*WHAT YOU WILL DO*. One range is to be output from the listing below, exactly as written: the line with "rw [regs_digest, State.regs_modRegs]" to the line with "exact ⟨fun _", both kept.

*AVAILABLE RECORDS*.
.....
-- ==== Sys2Proof/Laws/Op.lean ====
section
/-! SUPPORT. What the pipeline of a tile operation does (R75): once every check passes, the operation's effect, then the position;
and what the steps around the effect leave alone. -/

namespace Sys2Proof.Machine

theorem bodies_getA (r : RegSet) : ∀ (ls : List LoopEnt) (p i : Nat), (endBodies r ls p).getA i = r.getA i := by
  intro ls
  induction ls generalizing r with
  | nil => intro p i; rfl
  | cons l ls ih =>
    intro p i
    unfold endBodies
    dsimp only
    split
    · split
      · rw [ih]; simp
      · rfl
    · rfl

theorem bodies_getP (r : RegSet) : ∀ (ls : List LoopEnt) (p i : Nat), (endBodies r ls p).getP i = r.getP i := by
  intro ls
  induction ls generalizing r with
  | nil => intro p i; rfl
  | cons l ls ih =>
    intro p i
    unfold endBodies
    dsimp only
    split
    · split
      · rw [ih]; simp
      · rfl
    · rfl

theorem bodies_flags (r : RegSet) : ∀ (ls : List LoopEnt) (p : Nat), (endBodies r ls p).flags = r.flags := by
  intro ls
  induction ls generalizing r with
  | nil => intro p; rfl
  | cons l ls ih =>
    intro p
    unfold endBodies
    dsimp only
    split
    · split
      · rw [ih]; rfl
      · rfl
    · rfl

theorem bodies_busy (r : RegSet) : ∀ (ls : List LoopEnt) (p i : Nat), (endBodies r ls p).busy i = r.busy i := by
  intro ls
  induction ls generalizing r with
  | nil => intro p i; rfl
  | cons l ls ih =>
    intro p i
    unfold endBodies
    dsimp only
    split
    · split
      · rw [ih]; rfl
      · rfl
    · rfl

/-- Only counters of active loops count when a body ends (R78). -/
theorem bodies_getK (r : RegSet) : ∀ (ls : List LoopEnt) (p i : Nat), (∀ l ∈ ls, l.ctr ≠ i) → (endBodies r ls p).getK i = r.getK i := by
  intro ls
  induction ls generalizing r with
  | nil => intro p i _; rfl
  | cons l ls ih =>
    intro p i h
    have hl : i ≠ l.ctr := fun e => h l List.mem_cons_self e.symm
    unfold endBodies
    dsimp only
    split
    · split
      · rw [ih _ _ _ fun x hx => h x (List.mem_cons_of_mem _ hx), RegSet.getK_setK, if_neg hl]
      · show (RegSet.setK r l.ctr (r.getK l.ctr - 1)).getK i = r.getK i
        rw [RegSet.getK_setK, if_neg hl]
    · rfl

/-- The position moves: registers stand, but for counters of active loops. -/
theorem goTo_frame (r : RegSet) (n : Nat) : RegFrame r (r.goTo n) [] [] [] :=
  ⟨fun i _ => bodies_getA r _ _ i, fun i _ h => bodies_getK r _ _ i h, fun i _ => bodies_getP r _ _ i, bodies_flags r _ _,
    fun i => bodies_busy r _ _ i⟩

theorem RegFrame.refl (r : RegSet) : RegFrame r r [] [] [] := ⟨fun _ _ => rfl, fun _ _ _ => rfl, fun _ _ => rfl, rfl, fun _ => rfl⟩

/-- Every check passes: the operation has its effect. -/
theorem runOp_goes {i : Instr} {tile th : Nat} {w : BitVec 128} {sp : OpSpec} {s : State} (h : s.goes i tile th w sp = true) :
    runOp i tile th w sp s =
      match runEffect sp (s.opOf tile th w) ((s.issueState tile th).fetchLineOf (s.opOf tile th w)).1 (s.issueState tile th) with
      | .done t => .next t
      | .refuse c => .next ((s.issueState tile th).opFault (s.opOf tile th w) c)
      | .wait => s.waitOrReplay tile th
      | .detect d => .next ((s.issueState tile th).detect tile d) := by
  simp only [State.goes, OpSpec.passes, State.fetchOk, Bool.and_eq_true, Option.isNone_iff_eq_none, Bool.not_eq_true'] at h
  obtain ⟨⟨⟨hwf, his⟩, hr⟩, ⟨⟨⟨⟨⟨⟨⟨hf, he⟩, hx⟩, ha⟩, ho⟩, hh⟩, hp⟩, hb⟩, hq⟩ := h
  have hck : runChecked sp (s.opOf tile th w) ((s.issueState tile th).fetchLineOf (s.opOf tile th w)).1 (s.issueState tile th) =
      runEffect sp (s.opOf tile th w) ((s.issueState tile th).fetchLineOf (s.opOf tile th w)).1 (s.issueState tile th) := by
    unfold runChecked
    dsimp only
    rw [he, ha, ho, hh, hp, hb, hq]
    simp only [hx, ite_self, Bool.not_true, Bool.and_false, Bool.false_eq_true, if_false]
  have hft : runFetched sp (s.opOf tile th w) (s.issueState tile th) =
      runEffect sp (s.opOf tile th w) ((s.issueState tile th).fetchLineOf (s.opOf tile th w)).1 (s.issueState tile th) := by
    unfold runFetched
    split
    · rename_i l e
      rw [e] at hck ⊢
      exact hck
    · rename_i l e
      rw [e] at hf
      simp only [Bool.and_eq_true, Option.isNone_iff_eq_none, Bool.not_eq_true'] at hf
      rw [hf.1.1]
      simp only [hf.1.2, hf.2, Bool.false_eq_true, if_false]
      rw [e] at hck ⊢
      exact hck
  unfold runOp guardWf
  rw [if_pos hwf, if_pos his]
  dsimp only
  rw [show (s.issueState tile th).opAt tile th w.toNat = s.opOf tile th w from rfl]
  rw [show (s.opOf tile th w).w = w.toNat from rfl, if_pos hr, hft]
  rfl

/-! ### What the steps around an effect leave alone -/

theorem OpFrame.refl (s : State) (o : Op) : OpFrame s s o := ⟨rfl, fun _ _ => rfl, fun _ _ => rfl, rfl, rfl⟩

theorem OpFrame.trans {s t u : State} {o : Op} (h : OpFrame s t o) (k : OpFrame t u o) : OpFrame s u o :=
  ⟨k.state.trans (by rw [h.state]), fun j hj => (k.tiles j hj).trans (h.tiles j hj), fun n hn => (k.threads n hn).trans (h.threads n hn),
    k.other.trans h.other, k.st.trans h.st⟩

theorem RegsOnly.refl (s : State) (o : Op) : RegsOnly s s o := ⟨.refl s o, rfl⟩

theorem RegsOnly.trans {s t u : State} {o : Op} (h : RegsOnly s t o) (k : RegsOnly t u o) : RegsOnly s u o :=
  ⟨h.1.trans k.1, k.2.trans (by rw [h.2])⟩

/-- A change of the tile alone that keeps the other threads, the other set, and all but threads and digests. -/
theorem RegsOnly.modTile {s : State} {o : Op} {f : Tile → Tile}
    (h1 : ∀ t n, n ≠ o.thread → (f t).thread n = t.thread n)
    (h2 : ∀ t, ((f t).thread o.thread).regs (!o.fill) = (t.thread o.thread).regs (!o.fill))
    (h3 : ∀ t, ((f t).thread o.thread).st = (t.thread o.thread).st)
    (h4 : ∀ t, f t = { t with threads := (f t).threads, digest := (f t).digest }) : RegsOnly s (s.modTile o.tile f) o :=
  ⟨⟨rfl, fun j hj => by rw [State.tile_modTile, if_neg hj], fun n hn => by simp [State.thread, h1 _ n hn],
    by simp [State.thread, h2], by simp [State.thread, h3]⟩, by rw [State.tile_modTile_self]; exact h4 _⟩

theorem RegsOnly.modRegs (s : State) (o : Op) (f : RegSet → RegSet) : RegsOnly s (s.modRegs o f) o := by
  unfold State.modRegs State.modThread
  refine RegsOnly.modTile (fun t n hn => ?_) (fun t => ?_) (fun t => ?_) fun t => rfl
  · rw [Tile.thread_modThread, if_neg hn]
  · rw [Tile.thread_modThread_self]
    cases o.fill <;> rfl
  · rw [Tile.thread_modThread_self]
    cases o.fill <;> rfl

theorem digestBytes_thread (t : Tile) (th v n k : Nat) : (t.digestBytes th v n).thread k = t.thread k := by
  unfold Tile.digestBytes; split <;> rfl

theorem RegsOnly.digest (s : State) (o : Op) (v n : Nat) : RegsOnly s (s.modTile o.tile fun t => t.digestBytes o.thread v n) o := by
  refine RegsOnly.modTile (fun t n _ => ?_) (fun t => ?_) (fun t => ?_) fun t => ?_
  · exact digestBytes_thread _ _ _ _ _
  · rw [digestBytes_thread]
  · rw [digestBytes_thread]
  · unfold Tile.digestBytes; split <;> rfl

theorem RegsOnly.begun (s : State) (o : Op) (l : Nat) (x : Bool) : RegsOnly s (s.begun o l x) o :=
  (RegsOnly.modRegs s o _).trans (RegsOnly.digest _ o _ _)

theorem regs_digest (s : State) (o : Op) (v n : Nat) : (s.modTile o.tile fun t => t.digestBytes o.thread v n).regs o = s.regs o := by
  simp [State.regs, State.thread, digestBytes_thread]

@[simp] theorem regs_begun (s : State) (o : Op) (l : Nat) (x : Bool) : (s.begun o l x).regs o = { s.regs o with fetched := l + 1 } := by
  unfold State.begun
  rw [regs_digest, State.regs_modRegs]

theorem begun_frame (s : State) (o : Op) (l : Nat) (x : Bool) : RegFrame (s.regs o) ((s.begun o l x).regs o) [] [] [] := by
  rw [regs_begun]
  exact ⟨fun _ _ => rfl, fun _ _ _ => rfl, fun _ _ => rfl, rfl, fun _ => rfl⟩

theorem regs_endFill (s : State) (o : Op) : ((s.modTile o.tile fun t => t.endFill o.thread).thread o.tile o.thread).fill =
    (s.thread o.tile o.thread).fill := by
  simp only [State.thread, State.tile_modTile_self]
  unfold Tile.endFill
  split
  · rfl
  · split
    · rw [Tile.thread_modThread_self]
    · rfl

theorem RegsOnly.endFill (s : State) (o : Op) : RegsOnly s (s.modTile o.tile fun t => t.endFill o.thread) o := by
  refine RegsOnly.modTile (fun t n hn => ?_) (fun t => ?_) (fun t => ?_) fun t => ?_ <;> unfold Tile.endFill <;> split
  · rfl
  · split
    · rw [Tile.thread_modThread, if_neg hn]
    · rfl
  · rfl
  · split
    · rw [Tile.thread_modThread_self]
      cases o.fill <;> rfl
    · rfl
  · rfl
  · split
    · rw [Tile.thread_modThread_self]
    · rfl
  · rfl
  · split <;> rfl

theorem current_endFill (s : State) (o : Op) : ((s.modTile o.tile fun t => t.endFill o.thread).tile o.tile).rerun = (s.tile o.tile).rerun := by
  rw [State.tile_modTile_self]
  unfold Tile.endFill
  split
  · rfl
  · split <;> rfl

theorem current_modRegs (s : State) (o : Op) (f : RegSet → RegSet) : ((s.modRegs o f).tile o.tile).rerun = (s.tile o.tile).rerun := by
  simp only [State.modRegs, State.modThread, State.tile_modTile_self]
  rfl

/-- The position moves behind the operation. -/
theorem advance_spec {s : State} {o : Op} {n : Nat} (hc : o.fill = true → (s.tile o.tile).rerun.current = none) :
    RegsOnly s (s.advance o n) o ∧ (s.advance o n).regs o = (s.regs o).goTo (o.idx + n) := by
  unfold State.advance
  dsimp only
  split
  · rename_i hf
    have hcur : (((s.modRegs o fun r => r.goTo (o.idx + n)).modTile o.tile fun t => t.endFill o.thread).tile o.tile).rerun.current = none := by
      rw [current_endFill, current_modRegs, hc hf]
    unfold State.fillRerunOk
    rw [hcur]
    refine ⟨(RegsOnly.modRegs s o _).trans (RegsOnly.endFill _ o), ?_⟩
    have := regs_endFill (s.modRegs o fun r => r.goTo (o.idx + n)) o
    have h2 := State.regs_modRegs s o fun r => r.goTo (o.idx + n)
    simp only [State.regs, Thread.regs, hf, if_true] at this h2 ⊢
    rw [this, h2]
  · exact ⟨RegsOnly.modRegs s o _, State.regs_modRegs s o _⟩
.....
*EXERCISE RESPONSE*.
  rw [regs_digest, State.regs_modRegs]

theorem begun_frame (s : State) (o : Op) (l : Nat) (x : Bool) : RegFrame (s.regs o) ((s.begun o l x).regs o) [] [] [] := by
  rw [regs_begun]
  exact ⟨fun _ _ => rfl, fun _ _ _ => rfl, fun _ _ => rfl, rfl, fun _ => rfl⟩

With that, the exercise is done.